See, one of the occasional hosts of the morning conference call O'Reilly was talking about -- the 8:45AM teleconference of largely Democratic labor, health care, and environmental lobbies -- is none other than my good friend Jacki Schechner. Or as O'Reilly put it, in the kind of repulsed tone usually reserved for phrases like "Nazi sympathizer" or "registered sex offender": "Former CNN reporter Jacki Schechner." He repeated this ostensible epithet twice -- "Once again, a former CNN reporter" -- just to make sure the point was sufficiently hammered home that Fox's competition was and is a corrupt hive of gutless liberalism.


The icing on the cake, though -- really, the admittedly ballsy pièce de résistance of low blow pseudo-journalism -- was the picture of Jacki that O'Reilly's producers had chosen for the segment. Let this be a warning to anyone even tangentially involved in partisan politics these days: Your Facebook and blog photos can be used by your enemies as a weapon against you. In Jacki's case, The O'Reilly Factor nabbed a picture off the internet of her at her own birthday a couple of months back -- wearing a big hat covered in pink fur. So what you essentially had was a stern and serious Bill O'Reilly talking about some left-wing elitist who spends her days mounting attacks on freedom of speech from a K-street office, while onscreen was a photo of that very woman, looking like the grand marshal of a gay pride parade. As underhanded agit-prop, the kind of thing Fox just excels at, it was tough to beat.

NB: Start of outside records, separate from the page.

/-! ## Teardown -/

/-- The second step of a teardown, once no record is in hand: a waiter or a pending upgrade of the client ends CANCELLED/ISOLATION, or
with nothing written for a halted or resetting client; here where the pass that follows grants nobody (R42, R44, R72, R140, R141). -/
def Obligations.TeardownRemovesTheWaits : Prop :=
  ∀ (s : State) (c : ClientId) (name : Name) (e : LockEntry),
    s.engine = .running → s.nextToken ≤ 2 ^ 64 → (s.client c).teardown ≠ none → (∀ r, (s.ring c).fetch ≠ .inHand r) →
    s.entry? name = some e → e.Lawful →
    (∀ x ∈ e.waiters, x.client = c →
      (e.waiters.head? ≠ some x ∨ (e.mode = .exclusive ∧ ∀ y ∈ e.waiters, y ≠ x → s.fit y.client)) →
      ∃ t, exec (.teardownRemoveWaiter c name) s = .next t ∧
        t = { (s.quiet.answeredTo c
                { status := .cancelled .isolation, tag := x.tag, index := x.index, body := .empty }).mapAccount c
                  Account.waited with table := t.table, poolFree := s.poolFree + 1 } ∧
        s.differsAt t name (some { e with waiters := e.waiters.filter (fun y => y.client != c) })) ∧
    (∀ u, e.upgrade = some u → u.client = c → s.stuckBehind e.waiters →
      ∃ t, exec (.teardownRemoveUpgrade c name) s = .next t ∧
        t = { (s.quiet.answeredTo c
                { status := .cancelled .isolation, tag := u.tag, index := u.index, body := .empty }).mapAccount c
                  Account.waited with table := t.table } ∧
        s.differsAt t name (some { e with upgrade := none }))

/-- The third step, with no wait of the client left, revokes the oldest hold of its hold list, here at a lock on which nobody waits:
the token heads the expired-token list, REVOKED is told, and FREED after it when the hold was the last, and the REVOKED notice follows
the client's state. An upgrade still pending on the hold would end with it CANCELLED/ISOLATION (R12, R14, R64, R72, R141, R143). That a
listed hold which no entry carries is taken out of the list, and nothing else, and that a client whose ring swap waits drops its
notice even with no write in flight, are the model's choices (log entries 30 and 36). -/
def Obligations.TeardownRevokesTheOldestHold : Prop :=
  ∀ (s : State) (c : ClientId) (item : HoldItem) (rest : List HoldItem),
    s.engine = .running → s.nextToken ≤ 2 ^ 64 → (s.client c).teardown ≠ none → (∀ r, (s.ring c).fetch ≠ .inHand r) →
    (s.account c).waits = 0 → (s.account c).holds = item :: rest →
    (∀ (e : LockEntry) (i : SlotId) (h : Holder), s.holdsAt c item.name item.token e i h →
      let noticed := s.quiet.noticedTo c (.revoked item.name item.token h.tag)
      let gone : WatchEvent := { kind := .revoked, name := item.name, client := c, token := item.token, mode := h.mode }
      let freed : WatchEvent := { kind := .freed, name := item.name, client := 0, token := 0, mode := .shared }
      (e.waiters = [] → e.upgrade = none → (∀ j, j ≠ i → e.slots[j] = none) →
        ∃ t, exec (.teardownRevokeHold c) s = .next t ∧
          t = { (noticed.told [gone, freed]).mapAccount c (fun a => a.lost item.token) with
                table := t.table, freeEntries := s.freeEntries + 1, clock := (s.forgetEntry item.name).clock } ∧
          s.differsAt t item.name none) ∧
      (∀ j, e.waiters = [] → e.upgrade = none → j ≠ i → e.slots[j] ≠ none →
        ∃ t, exec (.teardownRevokeHold c) s = .next t ∧
          t = { (noticed.told [gone]).mapAccount c (fun a => a.lost item.token) with table := t.table } ∧
          s.differsAt t item.name (some { e with slots := e.slots.set i none })) ∧
      (∀ j u, e.upgrade = some u → u.slot = i → u.client = c → s.stuckBehind e.waiters → j ≠ i → e.slots[j] ≠ none →
        ∃ t, exec (.teardownRevokeHold c) s = .next t ∧
          t = { ((noticed.answeredTo c
                    { status := .cancelled .isolation, tag := u.tag, index := u.index, body := .empty }).told [gone]).mapAccount c
                      (fun a => (a.lost item.token).waited) with table := t.table } ∧
          s.differsAt t item.name (some { e with slots := e.slots.set i none, upgrade := none }))) ∧
    (s.holdsNot c item.name item.token →
      exec (.teardownRevokeHold c) s = .next (s.quiet.mapAccount c (fun a => a.letGo item.token)))

/-- With waits and holds gone, the fourth step removes every watch of the client, and nothing else. The teardown ends when no watch,
no read and no write of the client is left, with the end actions of its cause: for a reset the clearing steps and the OK; for an
isolation the CLIENT_STANDING notice of a client still ISOLATED and the OK of a command that waits; for a halt none (R97, R108, R132,
R137, R142). That a charge or credit handed on and not yet taken stays in transit through a reset's end is the model's choice (log
entry 35). -/
def Obligations.TeardownEndActions : Prop :=
  ∀ (s : State) (c : ClientId) (d : Teardown),
    s.engine = .running → c ≠ 0 → (s.client c).teardown = some d → (∀ r, (s.ring c).fetch ≠ .inHand r) →
    (s.account c).waits = 0 → (s.account c).holds = [] →
    let ended := fun (t : State) => { t with clients := t.clients.set c { s.client c with teardown := none }, linkOut := [] }
    let told := fun (t : State) => match d.waiting with
      | some ref => t.answeredTo 0 { status := .ok, tag := ref.tag, index := ref.index, body := .empty }
      | none => t
    exec (.teardownRemoveWatches c) s = .next { s with linkOut := [], watches := s.watches.filter (fun w => w.owner != c) } ∧
    ((∀ w ∈ s.watches, w.owner ≠ c) → (s.ring c).fetch = .idle → (s.ring c).writing = none →
      (d.cause = .halt → exec (.teardownEnd c) s = .next (told (ended s))) ∧
      (d.cause = .isolation → (s.client c).state = .isolated →
        exec (.teardownEnd c) s = .next (told ((ended s).noticedTo 0 (.clientStanding c .isolated 255)))) ∧
      (d.cause = .isolation → (s.client c).state ≠ .isolated → exec (.teardownEnd c) s = .next (told (ended s))) ∧
      (d.cause = .reset → exec (.teardownEnd c) s = .next (told { s with
        linkOut := [], clients := s.clients.set c { s.client c with state := .disabled, teardown := none },
        accounts := s.accounts.set c { s.account c with expired := [] },
        standings := s.standings.set c { score := 0, grade := .good },
        rings := s.rings.set c
          { place := (s.ring c).place, sqConsumer := 0, sqPosted := 0, cqProducer := 0, phase := true, consumedHead := 0,
            occupied := 0, reserved := 0, notices := [], lost := 0, armed := false, fetch := .idle, writing := none,
            waiting := [] } }))) ∧
    ((∃ w ∈ s.watches, w.owner = c) ∨ (s.ring c).fetch ≠ .idle ∨ (s.ring c).writing ≠ none →
      exec (.teardownEnd c) s = .next s)

/-! ## Faults and engine control -/

/-- A read of a submission ring of clients 1 to 31 that ends in error: the reservation is released, the fetch state is idle, the fault,
with the consumer index at which the read began, is offered to the capture, and the client is HALTED with a halt teardown unless one is in progress; records behind a write in flight
are not written, and CLIENT_FAULT goes to the control queue. An already HALTED client brings no second notice (R121, R127, R145,
R146, R147; that the freed slot is drained first is the model's choice, log entry 11). -/
def Obligations.ReadFaultHaltsTheClient : Prop :=
  ∀ (s : State) (c : ClientId) (k : Nat) (left : Bool) (kind : FaultKind),
    s.engine = .running → c ≠ 0 → (s.ring c).fetch = .fetching k left →
    let fault : FaultInfo := { client := c, ring := .submission, index := k, kind := kind }
    let settled := if (s.client c).muted then (s.ring c).idled.freed else (s.ring c).idled.freed.drained
    let offered := { s.quiet.withRing c settled with capture := s.capture.offered fault }
    ((s.client c).state = .halted → exec (.clientSubmissionReadFault ⟨c, s.epoch⟩ kind) s = .next offered) ∧
    ((s.client c).state ≠ .halted →
      exec (.clientSubmissionReadFault ⟨c, s.epoch⟩ kind) s = .next
        (State.noticedTo { offered with
          clock := (s.forgetClient c).clock,
          clients := s.clients.set c { s.client c with
            state := .halted, teardown := some ((s.client c).teardown.getD { cause := .halt, waiting := none }) },
          rings := s.rings.set c { settled with waiting := [], reserved := settled.reserved - settled.waiting.length } }
            0 (.clientFault c .submission kind k)))

/-- A write to a completion ring of clients 1 to 31 that ends in error: the record is lost, producer index and phase stay, and the rest
is as for a read; a CONFIGURE_CLIENT that waited for the write takes its old configuration back and answers CLIENT_BUSY (R125, R127,
R134, R145, R146, R147; that the freed slot is drained first is the model's choice, log entry 11). -/
def Obligations.WriteFaultHaltsTheClient : Prop :=
  ∀ (s : State) (c : ClientId) (kind : FaultKind) (w : WriteInFlight),
    s.engine = .running → c ≠ 0 → (s.ring c).writing = some w →
    let fault : FaultInfo := { client := c, ring := .completion, index := w.slot, kind := kind }
    let freed := if (s.client c).muted then (s.ring c).freed else (s.ring c).freed.drained
    let settled := { freed with writing := none }
    let offered := { s.quiet with rings := s.rings.set c settled, capture := s.capture.offered fault }
    let halted := fun (config : ClientConfig) => State.noticedTo { offered with
        clock := (s.forgetClient c).clock,
        clients := s.clients.set c { s.client c with
          config := config, state := .halted, swap := none,
          teardown := some ((s.client c).teardown.getD { cause := .halt, waiting := none }) },
        rings := s.rings.set c { settled with waiting := [], reserved := settled.reserved - settled.waiting.length } }
          0 (.clientFault c .completion kind w.slot)
    ((s.client c).swap = none → (s.client c).state = .halted →
      exec (.clientCompletionWriteFault ⟨c, s.epoch⟩ kind) s = .next offered) ∧
    ((s.client c).swap = none → (s.client c).state ≠ .halted →
      exec (.clientCompletionWriteFault ⟨c, s.epoch⟩ kind) s = .next (halted (s.client c).config)) ∧
    (∀ v ref, (s.client c).swap = some v → v.waiting = [ref] → (s.client c).state = .halted →
      exec (.clientCompletionWriteFault ⟨c, s.epoch⟩ kind) s = .next (State.answeredTo { offered with
          clients := s.clients.set c { s.client c with config := v.old, swap := none } }
        0 { status := .clientBusy, tag := ref.tag, index := ref.index, body := .empty })) ∧
    (∀ v ref, (s.client c).swap = some v → v.waiting = [ref] → (s.client c).state ≠ .halted →
      exec (.clientCompletionWriteFault ⟨c, s.epoch⟩ kind) s = .next ((halted v.old).answeredTo 0
        { status := .clientBusy, tag := ref.tag, index := ref.index, body := .empty }))
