@[simp] theorem pending_setAccount (s : State) (c : ClientId) (a : Account) : (s.setAccount c a).pending = s.pending := rfl
@[simp] theorem epoch_setAccount (s : State) (c : ClientId) (a : Account) : (s.setAccount c a).epoch = s.epoch := rfl
@[simp] theorem engine_setAccount (s : State) (c : ClientId) (a : Account) : (s.setAccount c a).engine = s.engine := rfl
@[simp] theorem haltCause_setAccount (s : State) (c : ClientId) (a : Account) : (s.setAccount c a).haltCause = s.haltCause := rfl
@[simp] theorem startRefusal_setAccount (s : State) (c : ClientId) (a : Account) : (s.setAccount c a).startRefusal = s.startRefusal := rfl
@[simp] theorem regs_setAccount (s : State) (c : ClientId) (a : Account) : (s.setAccount c a).regs = s.regs := rfl
@[simp] theorem capture_setAccount (s : State) (c : ClientId) (a : Account) : (s.setAccount c a).capture = s.capture := rfl
@[simp] theorem table_setAccount (s : State) (c : ClientId) (a : Account) : (s.setAccount c a).table = s.table := rfl
@[simp] theorem freeEntries_setAccount (s : State) (c : ClientId) (a : Account) : (s.setAccount c a).freeEntries = s.freeEntries := rfl
@[simp] theorem nextToken_setAccount (s : State) (c : ClientId) (a : Account) : (s.setAccount c a).nextToken = s.nextToken := rfl
@[simp] theorem poolFree_setAccount (s : State) (c : ClientId) (a : Account) : (s.setAccount c a).poolFree = s.poolFree := rfl
@[simp] theorem clock_setAccount (s : State) (c : ClientId) (a : Account) : (s.setAccount c a).clock = s.clock := rfl
@[simp] theorem standings_setAccount (s : State) (c : ClientId) (a : Account) : (s.setAccount c a).standings = s.standings := rfl
@[simp] theorem limits_setAccount (s : State) (c : ClientId) (a : Account) : (s.setAccount c a).limits = s.limits := rfl
@[simp] theorem standingQueue_setAccount (s : State) (c : ClientId) (a : Account) : (s.setAccount c a).standingQueue = s.standingQueue := rfl
@[simp] theorem watches_setAccount (s : State) (c : ClientId) (a : Account) : (s.setAccount c a).watches = s.watches := rfl
@[simp] theorem watchEvents_setAccount (s : State) (c : ClientId) (a : Account) : (s.setAccount c a).watchEvents = s.watchEvents := rfl
@[simp] theorem clients_setAccount (s : State) (c : ClientId) (a : Account) : (s.setAccount c a).clients = s.clients := rfl
@[simp] theorem rings_setAccount (s : State) (c : ClientId) (a : Account) : (s.setAccount c a).rings = s.rings := rfl
@[simp] theorem roundRobin_setAccount (s : State) (c : ClientId) (a : Account) : (s.setAccount c a).roundRobin = s.roundRobin := rfl
@[simp] theorem linkOut_setAccount (s : State) (c : ClientId) (a : Account) : (s.setAccount c a).linkOut = s.linkOut := rfl
@[simp] theorem ring_setAccount (s : State) (c : ClientId) (a : Account) (d : ClientId) : (s.setAccount c a).ring d = s.ring d := rfl
@[simp] theorem client_setAccount (s : State) (c : ClientId) (a : Account) (d : ClientId) : (s.setAccount c a).client d = s.client d := rfl
@[simp] theorem standing_setAccount (s : State) (c : ClientId) (a : Account) (d : ClientId) : (s.setAccount c a).standing d = s.standing d := rfl
@[simp] theorem recovery_setAccount (s : State) (c : ClientId) (a : Account) (d : ClientId) : (s.setAccount c a).recovery d = s.recovery d := rfl
@[simp] theorem lookup_setAccount (s : State) (c : ClientId) (a : Account) (nm : Name) : (s.setAccount c a).entry? nm = s.entry? nm := rfl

I've since talked to Jacki -- who incidentally works for an obviously commie front organization called "Health Care for America Now" -- and she needless to say is shocked to have drawn the wrath of O'Reilly. Her response to the use of the pimped-out photo is mostly casual defiance. "Screw it -- it's a good picture," she laughs. But what she's not laughing at is the hate e-mail, Facebook messages, and phone calls she's been deluged with since the segment ran three days ago; all from O'Reilly's little myrmidons; all telling her in no uncertain terms that she should move to Cuba if she feels that health care is something everybody is entitled to.

The reason Jacki Schechner was specifically targeted by O'Reilly shouldn't confound anyone; it has everything to do with her former affiliation with CNN. There's a gargantuan amount of irony in the fact that someone who was fucked so royally by the network can now be impugned for ever having worked there in the first place. You'd think it would be harder for Fox to paint Jacki as being representative of some kind of liberal agenda at CNN considering that CNN let her go. But then again, this is Fox we're talking about. Logic and reason don't seem to be very big buzzwords with those folks.

If this is merely the first shot in a protracted battle between O'Reilly and "former CNN reporter Jacki Schechner," then Jacki will probably be called on to issue some kind of official statement about the whole stupid mess. For the record, I've already offered her a suggestion.

"O'Reilly, that's the sexual harassment guy from YouTube, right?"

I mean, you don't really think Bill O'Reilly deserves to be taken seriously, do you?